* _Goal of the exercise_
Find the lines below holding the word "List" and copy each of them.

* _Data for review_
/-- The rows of index 4000. -/
def rows4000 : List ORow := [
  ⟨0x00, 0x00, .u8, .const, 1, 4, 24, .imm, false, .any⟩,
  ⟨0x01, 0x01, .enum8, .ro, 0, 4, 0, .imm, false, .any⟩,
  ⟨0x02, 0x02, .u64, .rwl, 1, 2, 0, .commit, false, .any⟩,
  ⟨0x03, 0x03, .u64, .rwl, 1, 2, 0, .commit, false, .any⟩,
  ⟨0x04, 0x04, .enum8, .rwl, 1, 2, 0, .commit, false, (.iv 0 6)⟩,
  ⟨0x05, 0x05, .enum8, .rw, 1, 2, 0, .commit, false, (.iv 0 4)⟩,
  ⟨0x06, 0x06, .u8, .rw, 1, 2, 0, .commit, false, (.iv 0 1)⟩,
  ⟨0x07, 0x07, .enum8, .rwl, 1, 2, 0, .commit, false, (.iv 0 3)⟩,
  ⟨0x08, 0x08, .enum8, .rwl, 1, 2, 0, .commit, false, (.iv 0 3)⟩,
  ⟨0x09, 0x09, .u8, .rw, 1, 2, 0, .commit, false, (.iv 0 63)⟩,
  ⟨0x0A, 0x0A, .u8, .rwl, 1, 2, 0, .commit, false, .any⟩,
  ⟨0x0B, 0x0B, .enum8, .rwl, 1, 2, 0, .commit, false, (.iv 0 1)⟩,
  ⟨0x0C, 0x0C, .enum8, .rwl, 1, 2, 0, .commit, false, (.iv 0 6)⟩,
  ⟨0x0D, 0x0D, .enum8, .rwl, 1, 2, 0, .commit, false, (.iv 0 6)⟩,
  ⟨0x0E, 0x0E, .u16, .rwl, 1, 2, 0, .commit, false, (.iv 0 1023)⟩,
  ⟨0x0F, 0x0F, .u8, .rw, 1, 2, 0, .commit, false, (.iv 0 1)⟩,
  ⟨0x10, 0x10, .bits32, .rw, 1, 2, 131071, .commit, false, (.mask 0x1FFFF)⟩,
  ⟨0x11, 0x11, .enum8, .wo, 4, 2, 0, .imm, false, .any⟩,
  ⟨0x12, 0x12, .u16, .ro, 1, 4, 0, .imm, false, .any⟩,
  ⟨0x13, 0x13, .u16, .ro, 1, 4, 0, .imm, false, .any⟩,
  ⟨0x14, 0x14, .bits64, .ro, 0, 4, 0, .imm, false, .any⟩,
  ⟨0x15, 0x15, .u64, .rwl, 1, 2, 0, .commit, false, .any⟩,
  ⟨0x16, 0x16, .u32, .ro, 1, 4, 0, .imm, false, .any⟩,
  ⟨0x17, 0x17, .u8, .ro, 1, 4, 0, .imm, false, .any⟩,
  ⟨0x18, 0x18, .u64, .ro, 1, 4, 0, .imm, false, .any⟩]

/-- The rows of index 5000. -/
def rows5000 : List ORow := [
  ⟨0x00, 0x00, .u8, .const, 1, 4, 12, .imm, false, .any⟩,
  ⟨0x01, 0x01, .u16, .ro, 1, 4, 512, .imm, false, .any⟩,
  ⟨0x02, 0x02, .u16, .ro, 1, 4, 128, .imm, false, .any⟩,
  ⟨0x03, 0x03, .u16, .ro, 1, 4, 1008, .imm, false, .any⟩,
  ⟨0x04, 0x04, .u64, .ro, 1, 4, 0, .imm, false, .any⟩,
  ⟨0x05, 0x05, .u64, .ro, 1, 4, 0, .imm, false, .any⟩,
  ⟨0x06, 0x06, .u64, .ro, 1, 4, 0, .imm, false, .any⟩,
  ⟨0x07, 0x07, .u64, .ro, 1, 4, 0, .imm, false, .any⟩,
  ⟨0x08, 0x08, .u64, .ro, 1, 4, 0, .imm, false, .any⟩,
  ⟨0x09, 0x09, .u64, .ro, 1, 4, 0, .imm, false, .any⟩,
  ⟨0x0A, 0x0A, .u8, .ro, 1, 4, 0, .imm, false, .any⟩,
  ⟨0x0B, 0x0B, .u64, .ro, 1, 4, 0, .imm, false, .any⟩,
  ⟨0x0C, 0x0C, .u32, .ro, 1, 4, 0, .imm, false, .any⟩]

/-- The rows of index 5001. -/
def rows5001 : List ORow := [
  ⟨0x00, 0x00, .u8, .const, 1, 4, 5, .imm, false, .any⟩,
  ⟨0x01, 0x01, .u16, .rw, 1, 2, 64, .imm, true, (.iv 0 256)⟩,
  ⟨0x02, 0x02, .u8, .rw, 1, 2, 12, .imm, true, (.iv 8 16)⟩,
  ⟨0x03, 0x03, .u16, .rw, 1, 2, 1024, .imm, true, (.iv 64 4096)⟩,
  ⟨0x04, 0x04, .enum8, .rw, 1, 2, 0, .imm, true, (.iv 0 1)⟩,
  ⟨0x05, 0x05, .bits32, .wo, 4, 3, 0, .imm, false, .any⟩]

/-- The rows of index 5002. -/
def rows5002 : List ORow := [
  ⟨0x00, 0x00, .u8, .const, 1, 4, 3, .imm, false, .any⟩,
  ⟨0x01, 0x01, .u16, .wo, 4, 2, 0, .imm, false, .any⟩,
  ⟨0x02, 0x02, .u8, .ro, 1, 4, 0, .imm, false, .any⟩,
  ⟨0x03, 0x03, .u16, .ro, 1, 4, 0, .imm, false, .any⟩]

/-- The rows of index 5003. -/
def rows5003 : List ORow := [
  ⟨0x00, 0x00, .u8, .const, 1, 4, 7, .imm, false, .any⟩,
  ⟨0x01, 0x01, .u16, .ro, 1, 4, 0, .imm, false, .any⟩,
  ⟨0x02, 0x02, .u8, .ro, 1, 4, 0, .imm, false, .any⟩,
  ⟨0x03, 0x03, .u32, .ro, 1, 4, 0, .imm, false, .any⟩,
  ⟨0x04, 0x04, .u16, .ro, 1, 4, 0, .imm, false, .any⟩,
  ⟨0x05, 0x05, .u16, .rw, 1, 2, 960, .imm, true, .any⟩,
  ⟨0x06, 0x06, .u16, .rw, 1, 2, 32, .imm, true, .any⟩,
  ⟨0x07, 0x07, .u8, .wo, 4, 2, 0, .imm, false, .any⟩]

/-- The rows of index 5004. -/
def rows5004 : List ORow := [
  ⟨0x00, 0x00, .u8, .const, 1, 4, 6, .imm, false, .any⟩,
  ⟨0x01, 0x06, .u16, .ro, 1, 4, 0, .act, true, .any⟩]

/-- The rows of index 5100. -/
def rows5100 : List ORow := [
  ⟨0x00, 0x00, .u8, .const, 1, 4, 6, .imm, false, .any⟩,
  ⟨0x01, 0x01, .enum8, .ro, 1, 4, 4, .imm, false, .any⟩,
  ⟨0x02, 0x02, .enum8, .ro, 1, 4, 0, .imm, false, .any⟩,
  ⟨0x03, 0x03, .u16, .ro, 1, 4, 65535, .imm, false, .any⟩,
  ⟨0x04, 0x04, .u8, .ro, 1, 4, 0, .imm, false, .any⟩,
  ⟨0x05, 0x05, .u64, .ro, 1, 4, 0, .imm, false, .any⟩,
  ⟨0x06, 0x06, .blob, .ro, 1, 4, 0, .imm, false, .any⟩]

/-- The rows of index 6000. -/
def rows6000 : List ORow := [
  ⟨0x00, 0x00, .u8, .const, 1, 4, 8, .imm, false, .any⟩,
  ⟨0x01, 0x01, .u32, .ro, 1, 4, 0, .imm, false, .any⟩,
  ⟨0x02, 0x02, .u32, .ro, 1, 4, 0, .imm, false, .any⟩,
  ⟨0x03, 0x03, .u32, .const, 1, 4, 268435456, .imm, false, .any⟩,
  ⟨0x04, 0x04, .u8, .ro, 1, 4, 0, .imm, false, .any⟩,
  ⟨0x05, 0x05, .u32, .ro, 1, 4, 0, .imm, false, .any⟩,
  ⟨0x06, 0x06, .u32, .ro, 1, 4, 0, .imm, false, .any⟩,
  ⟨0x07, 0x07, .bits32, .ro, 1, 4, 0, .imm, false, .any⟩,
  ⟨0x08, 0x08, .u32, .const, 1, 4, 278528, .imm, false, .any⟩]

/-- The rows of index 6001. -/
def rows6001 : List ORow := [
  ⟨0x00, 0x00, .u8, .const, 1, 4, 4, .imm, false, .any⟩,
  ⟨0x01, 0x01, .u32, .rw, 1, 2, 50, .imm, true, (.iv 10 10000)⟩,
  ⟨0x02, 0x02, .u32, .rw, 1, 2, 500, .imm, true, (.iv 50 100000)⟩,
  ⟨0x03, 0x03, .u32, .rw, 1, 2, 2000, .imm, true, (.iv 100 1000000)⟩,
  ⟨0x04, 0x04, .u8, .rw, 1, 2, 0, .imm, true, (.iv 0 1)⟩]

* _Written answer_
def rows4000 : List ORow := [
def rows5000 : List ORow := [
def rows5001 : List ORow := [
def rows5002 : List ORow := [
def rows5003 : List ORow := [
def rows5004 : List ORow := [
def rows5100 : List ORow := [
def rows6000 : List ORow := [
def rows6001 : List ORow := [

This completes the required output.